Regarding the characteristics of the signal response in the chaotic resonance, chaotic resonance is induced in the weak signal amplitude region and possesses resonance frequency. These fundamental characteristics are also consistent with the findings of our previous study7,33. Furthermore, the influence of external noise should be discussed. In the relatively strong signal amplitude region (A ≈ 0.03), the signal response of chaotic resonance is degraded by external noise because a chaotic orbit with instability is easily disturbed by external perturbation (see Fig. 7). In contrast, in the relatively weak signal strength region (\({10}^{-3}\le A\lesssim {10}^{-2}\)), the signal response is enhanced at intermediate noise strength (D = 10−3). A plausible reason for this enhancement is that stochastic noise can enhance the signal response at appropriate noise strengths in chaotic systems, that is, stochastic resonance can arise in chaotic systems2. Therefore, the enhancement of signal response by external noise, observed in Fig. 7, may be interpreted as the effect of stochastic resonance in a chaotic system.

Some limitations of this study must be considered.
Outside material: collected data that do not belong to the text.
-- ==== Sys2Proof/Machine/Unpacker.lean ====
section
/-! DEFINITION. The unpacker's per-word instructions (43_packer.md R192, R193). -/

namespace Sys2Proof.Machine

/-- What `PW_MID` and `PW_FINAL` share (R192): the three Z-chars in order, the marker noted, two bytes consumed. -/
def unpackWord (marker : Bool) (z0 z1 z2 : Zchar) (s : State) : State :=
  advance 2 (noteMarker marker
    (emit (Elem.ofZchar z2) (emit (Elem.ofZchar z1) (emit (Elem.ofZchar z0) s))))

/-- `PW_AFTER_TERM` (R193): raises `TrailingDataAfterTerminator` with the word's byte offset, whatever the
word holds. -/
def execPwAfterTerm (s : State) : Host.Outcome State Fault Refusal :=
  .next (raise .trailingDataAfterTerminator 0 0 s.work.idx s)

/-- `PW_MID` (R192). -/
def execPwMid (z0 z1 z2 : Zchar) (s : State) : Host.Outcome State Fault Refusal :=
  .next (unpackWord false z0 z1 z2 s)

/-- `PW_FINAL` (R192): also sets `TERM_SEEN`. -/
def execPwFinal (z0 z1 z2 : Zchar) (s : State) : Host.Outcome State Fault Refusal :=
  .next (unpackWord true z0 z1 z2 s)

end Sys2Proof.Machine
end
The neural system used in this study is the simplest model with a discrete map structure for chaos–chaos intermittency. Therefore, to apply the RRO method to an actual neural system, such as sensory and brain neural systems, chaotic resonance induced by the RRO method must be evaluated in more complex and continuous neural models. Further, the design of an RRO feedback controller for actual neural systems is vital for this application. Additionally, controlling chaotic resonance must be considered not only at the level of neurons or small assemblies, but also in large neural networks.

In conclusion, this study shows that chaotic resonance can be induced by an external feedback signal based on the RRO method in neural systems. Although several limitations remain, the outcome of this study might facilitate the development of devices for enhancing signal response using the mechanism of chaotic resonance in actual neural systems whose internal parameters cannot be adjusted externally.